In addition to their industrial use in protein production, CHO cells are central to research into hormones and enzymes that regulate metabolism. Their ability to produce recombinant proteins with human-like post-translational modifications makes them a preferred host for studying metabolic regulators.

CHO-based systems have been used to:

  • Produce recombinant insulin and insulin analogues for diabetes therapy.
  • Generate enzymes for lysosomal storage disorders affecting metabolism.
  • Investigate the glycosylation of metabolic hormones and its impact on activity.

Thus, CHO cells are both producers of metabolic therapies and contributors to research into how structural variations influence hormonal function.

SH-SY5Y and Neuronal Metabolism

Neurons have unique metabolic requirements, and the SH-SY5Y neuroblastoma line provides an adaptable model for exploring neuronal energy utilisation. By differentiating into neuron-like cells, SH-SY5Y enables researchers to investigate how brain metabolism relates to nutrition and disease.

Key applications include:

  • Glucose metabolism in neurons, critical for understanding diabetic neuropathy.
  • Mitochondrial dysfunction, which links to neurodegenerative diseases and metabolic stress.
  • Neurotransmitter synthesis, influenced by amino acid availability and nutritional states.

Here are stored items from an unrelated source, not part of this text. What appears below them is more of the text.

/-- The seal of a slot agrees with the image (R61). -/
def sealOk (sealRec : List Byte) (code total hcrc : Nat) : Bool :=
  decide (leAt sealRec 0 4 = code) && decide (leAt sealRec 4 4 = total) && decide (leAt sealRec 8 4 = hcrc) && decide (leAt sealRec 12 4 = crc32c (sealRec.take 12))

/-- Rests on log entry 11 (DESIGN CHOICE). -/
def State.signatureFails (s : State) (img : List Byte) : Bool :=
  let k := leAt img 0x30 4
  let off := (((dirOf img).getLast?).map Sect.off).getD 0
  decide (4 < k) || !s.fuses.keys.contains k || !Config.signatureOk k (img.take off) (slice img off 96)

def State.compatFails (s : State) (img : List Byte) : Bool :=
  let grade := s.rd devB Reg.DEV_ID_GRADE
  decide (leAt img 0x10 2 ≠ 0x8840) || decide (s.rd devB Reg.DEV_ID_STEPPING < byteAt img 0x12) ||
    !(decide (1 ≤ grade) && bitSet (byteAt img 0x13) (grade - 1)) || decide (s.rd devB Reg.DEV_FW_VERSION_VERSION < leAt img 0x14 4)

/-- Rests on log entry 45 (DESIGN CHOICE). -/
def State.rollbackFails (s : State) (img : List Byte) : Bool :=
  let v := leAt img 0x0C 4
  decide (v < s.fuses.rplFloor) || decide (v = 0) || decide (v = 0xFFFFFFFF)

/-! ## Admission (R58, R607) -/

/-- The records of section t that break a rule of their own. Rests on log entry 45 (DESIGN CHOICE). -/
def badRows {α : Type} (t : Nat) (l : List α) (bad : Nat → α → Bool) : List (Nat × Nat) :=
  l.zipIdx.filterMap fun (e : α × Nat) => if bad e.2 e.1 then some (t, e.2) else none
/-- A failure of section t that concerns no single record. -/
def badAll (t : Nat) (c : Bool) : List (Nat × Nat) := if c then [(t, 0xFFFF)] else []

/-- The first failure of a subcode: sections in directory order, records in their order.
Rests on log entry 46 (DESIGN CHOICE). -/
def firstFail (dir : List Sect) (sub : Nat) (l : List (Nat × Nat)) : Option Verdict :=
  (dir.findSome? fun d => l.find? fun e => decide (e.1 = d.typ)).map fun (e : Nat × Nat) => { reason := 9, sect := e.1, sub := sub, rec_ := e.2 }

/-- Whether no earlier element has the same key. -/
def isNew {α : Type} (l : List α) (i : Nat) (f : α → Nat) (v : Nat) : Bool := (l.take i).all fun e => decide (f e ≠ v)
def within (lo hi v : Nat) : Bool := decide (lo ≤ v) && decide (v ≤ hi)
def sumOf {α : Type} (l : List α) (f : α → Nat) : Nat := l.foldl (fun n e => n + f e) 0

def adm01 (s : State) (p : Plan) : List (Nat × Nat) :=
  let g := p.glob
  badRows sGlobal [g] (fun _ g => decide (g.portMode ≠ s.fuses.laneMode) || decide (1 < g.managerPort) || ! [8, 16, 24, 32, 48, 64].contains g.dramGib ||
    !within 1 2 g.dramRanks || (decide (g.managerPort = 1) && decide (g.portMode ≠ 1)) || !within 3200 8533 g.dramRate || decide (1 < g.l2Policy) ||
    decide (1 < g.fetchPolicy) || !(if g.l2Policy = 0 then within 1 8 g.l2SecureWays else decide (g.l2SecureWays = 0)) || !within 1 24 g.patrolHours) ++
  badRows sInstances p.insts fun i r => decide (63 < r.inst) || (p.insts.take i).any (fun e => decide (r.inst ≤ e.inst)) || decide (1 < r.port) || decide (4 ≤ r.flags) ||
    (decide (r.port = 1) && decide (g.portMode ≠ 1)) || !within 1 3 r.cls

def adm02 (p : Plan) : List (Nat × Nat) :=
  let ports := 1 + p.glob.portMode
  badRows sInstances p.insts (fun _ r => !within 1 16 r.rings || !within 1 32 r.vectors) ++
  badAll sInstances (decide (256 - 8 * ports < sumOf p.insts InstRec.rings) || decide (2048 - 32 * ports < sumOf p.insts InstRec.vectors))

def adm03 (p : Plan) : List (Nat × Nat) :=
  badRows sInstances p.insts fun i r => bitSet r.flags 0 &&
    (decide (r.cls ≠ 1) || (p.insts.take i).any fun e => bitSet e.flags 0 && decide (e.port = r.port))

def adm04 (p : Plan) : List (Nat × Nat) :=
  badRows sInstances p.insts (fun _ r => decide (r.gfxMax < r.gfxShare) || decide (r.cpyMax < r.cpyShare) || decide (r.dramMax < r.dramRes) ||
    decide (1000 < r.gfxMax) || decide (1000 < r.cpyMax)) ++
  badAll sInstances (decide (1000 < sumOf p.insts InstRec.gfxShare + p.glob.bTestPm) || decide (1000 < sumOf p.insts InstRec.cpyShare + p.glob.bCopyPm))

/-- Rests on log entry 46 (DESIGN CHOICE). -/
def adm05 (p : Plan) : List (Nat × Nat) :=
  let bad := fun (o : Nat) => !p.has o
  let orNone := fun (o : Nat) => decide (o ≠ 0xFF) && bad o
  badRows sHeads p.heads (fun _ r => decide (r.portType ≠ 0) && orNone r.owner) ++ badRows sLayers p.layers (fun _ r => orNone r.owner) ++
  badRows sGuarded p.guarded (fun _ r => bad r.owner) ++ badRows sCapture p.caps (fun _ r => bad r.owner) ++
  badRows sTouch p.touch (fun _ r => bad r.owner) ++ badRows sHaptic p.haps (fun _ r => bad r.owner) ++ badRows sCvu p.cvus (fun _ r => bad r.owner)

/-- The link-rate codes of a port type (R283). -/
def rateOk (pt code : Nat) : Bool :=
  if pt = 1 then within 1 6 code else if pt = 2 then within 1 4 code || within 7 10 code else within 1 45 code
/-- The timing relations of R265. -/
def timingOk (r : HeadRec) : Bool :=
  decide (r.hActive % 2 = 0) && within 64 8192 r.hActive && within 64 8192 r.vActive && decide (r.hActive < r.hsStart) && decide (r.hsStart < r.hsEnd) &&
    decide (r.hsEnd < r.hTotal) && decide (r.hActive + 32 ≤ r.hTotal) && decide (r.vActive ≤ r.vsStart) && decide (r.vsStart < r.vsEnd) &&
    decide (r.vsEnd < r.vTotal) && decide (r.vTotal ≤ 8191) && decide (r.vActive + 4 ≤ r.vTotal) &&
    (decide (r.latchLine = 0xFFFF) || decide (r.latchLine < r.vTotal)) && within 25000 2400000 r.pixelKhz

def adm06 (p : Plan) : List (Nat × Nat) :=
  badRows sHeads p.heads (fun h r => decide (r.head ≠ h) ||
    (if r.portType = 0 then decide (r ≠ { head := r.head })
    else decide (3 < r.portType) || (decide (r.portType = 3) && decide (3 < h)) || ! [1, 2, 4].contains r.lanes || !rateOk r.portType r.linkRate ||
      decide (1 < r.colour % 16) || decide (2 < r.colour / 16) || decide (1 < r.lostAction) || decide (60000 < r.lostHoldMs) || decide (8 ≤ r.ownerWritable) || !timingOk r)) ++
  badAll sHeads (decide (10000000 < sumOf p.heads HeadRec.pixelKhz))

def adm07 (p : Plan) : List (Nat × Nat) :=
  badRows sLayers p.layers (fun k r => decide (r.layer ≠ k) || (decide (7 < r.head) && decide (r.head ≠ 0xFF)) || decide (8 ≤ r.flags) || decide (256 ≤ r.headMask) ||
    decide (8 < r.maxBpp) || (decide (r.maxBpp = 0) && decide (r.owner ≠ 0xFF)) ||
    (decide (r.head ≤ 7) && decide (16 ≤ ((p.layers.take k).filter fun e => decide (e.head = r.head)).length)) ||
    (if bitSet r.flags 0 then decide (15 < k) || !p.caps.any (fun c => decide (c.port = r.capture) && decide (c.layer = k)) else decide (r.capture ≠ 0xFF))) ++
  badRows sCapture p.caps fun i c => decide (3 < c.port) || !isNew p.caps i CapRec.port c.port || ! [1, 2, 4].contains c.lanes || !within 80 2500 c.laneMbps ||
    ! [0x1E, 0x1F, 0x22, 0x24].contains c.dataType || decide (15 < c.vc) || decide (15 < c.layer) ||
    !p.layers.any fun l => decide (l.layer = c.layer) && bitSet l.flags 0 && decide (l.capture = c.port)

def adm08 (p : Plan) : List (Nat × Nat) :=
  let used := fun (h : Nat) => p.headUsed h
  badRows sHeads p.heads (fun _ r => decide (r.portType ≠ 0) && !within 8 64 r.lead) ++
  badRows sLinestore p.lineStore (fun h n => (decide (h = 0) && decide (6144 < sumOf p.lineStore id)) ||
    (used h && decide (n * 1024 < (p.head h).lead * (p.head h).hActive * 4)))

/-- The fetch need of a head: bytes of a frame of its layers (R59). -/
def Plan.frameBytes (p : Plan) (h : Nat) : Nat :=
  sumOf (p.layers.filter fun l => decide (l.head = h) || bitSet l.headMask h) fun l => l.maxWidth * l.maxHeight * l.maxBpp
/-- A sum of fractions, numerator and denominator. -/
def addFrac (a b : Nat × Nat) : Nat × Nat := (a.1 * b.2 + b.1 * a.2, a.2 * b.2)
/-- Reservations of class S and P and head fetch needs, in MB/s, as a fraction (R34, R59). -/
def Plan.dramNeed (p : Plan) : Nat × Nat :=
  (p.heads.filter fun r => decide (r.portType ≠ 0)).foldl
    (fun n r => addFrac n (p.frameBytes r.head * r.pixelKhz, 1000 * max (r.hTotal * r.vTotal) 1))
    (sumOf (p.insts.filter fun r => decide (r.cls = 1) || decide (r.cls = 2)) InstRec.dramMax, 1)
/-- Rests on log entry 46 (DESIGN CHOICE). -/
def adm09 (p : Plan) : Option Verdict :=
  let n := p.dramNeed
  no (decide (96 * p.glob.dramRate * n.2 < 5 * n.1)) { reason := 9, sub := 9 }

/-- Two regions overlap. -/
def overlap (a b : GuardRec) : Bool :=
  decide (a.x < b.x + b.w) && decide (b.x < a.x + a.w) && decide (a.y < b.y + b.h) && decide (b.y < a.y + a.h)
def adm0A (p : Plan) : List (Nat × Nat) :=
  badRows sGuarded p.guarded fun i r =>
    let same := (p.guarded.take i).filter fun e => decide (e.head = r.head)
    let hd := p.head r.head
    decide (63 < r.region) || !isNew p.guarded i GuardRec.region r.region || decide (7 < r.head) || decide (1 < r.mode) || decide (r.w < 8) || decide (r.h < 8) ||
      decide (p.cls r.owner ≠ 1) || decide (hd.portType = 0) || decide (hd.hActive < r.x + r.w) || decide (hd.vActive < r.y + r.h) || decide (16 ≤ same.length) ||
      same.any (overlap r) || !p.cvus.any (fun c => decide (c.unit = r.cvu) && decide (c.snoop = 1) && decide (c.arg = r.region) && decide (c.owner = r.owner)) ||
      (decide (r.mode = 1) && !bitSet (((p.inst r.owner).map InstRec.flags).getD 0) 1)

def adm0B (p : Plan) : List (Nat × Nat) :=
  badRows sSafety [p.safety] (fun _ r => decide (1 < r.profile) || decide (1 < r.testSlices) || decide (1 < r.ecc) || !within 1 10 r.cfgCompareMs ||
    (decide (r.profile = 1) && (decide (r.testSlices = 0) || decide (r.ecc = 0)))) ++
  badRows sGlobal [p.glob] fun _ g => !(decide (10 ≤ g.bTestPm) || (decide (g.bTestPm = 0) && decide (p.safety.profile = 0))) || decide (g.bDramPm < 20) || decide (g.bCopyPm < 20)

By replicating aspects of neuronal metabolism, SH-SY5Y bridges neurological and metabolic research, highlighting how diet and systemic metabolism influence brain health.

MCF7 and Hormonal Regulation of Metabolism

Hormones profoundly influence metabolic balance, and MCF7 cells, which express oestrogen receptors, offer an avenue to study endocrine–metabolic links. Beyond their cancer relevance, MCF7 cells help clarify how hormonal fluctuations affect energy utilisation and nutrient storage.

Research with MCF7 has contributed to:

  • Understanding oestrogen’s role in glucose metabolism, particularly its effects on insulin sensitivity.
  • Exploring lipid storage pathways, influenced by endocrine signalling.
  • Investigating endocrine-disrupting chemicals, which can mimic hormones and alter metabolic balance.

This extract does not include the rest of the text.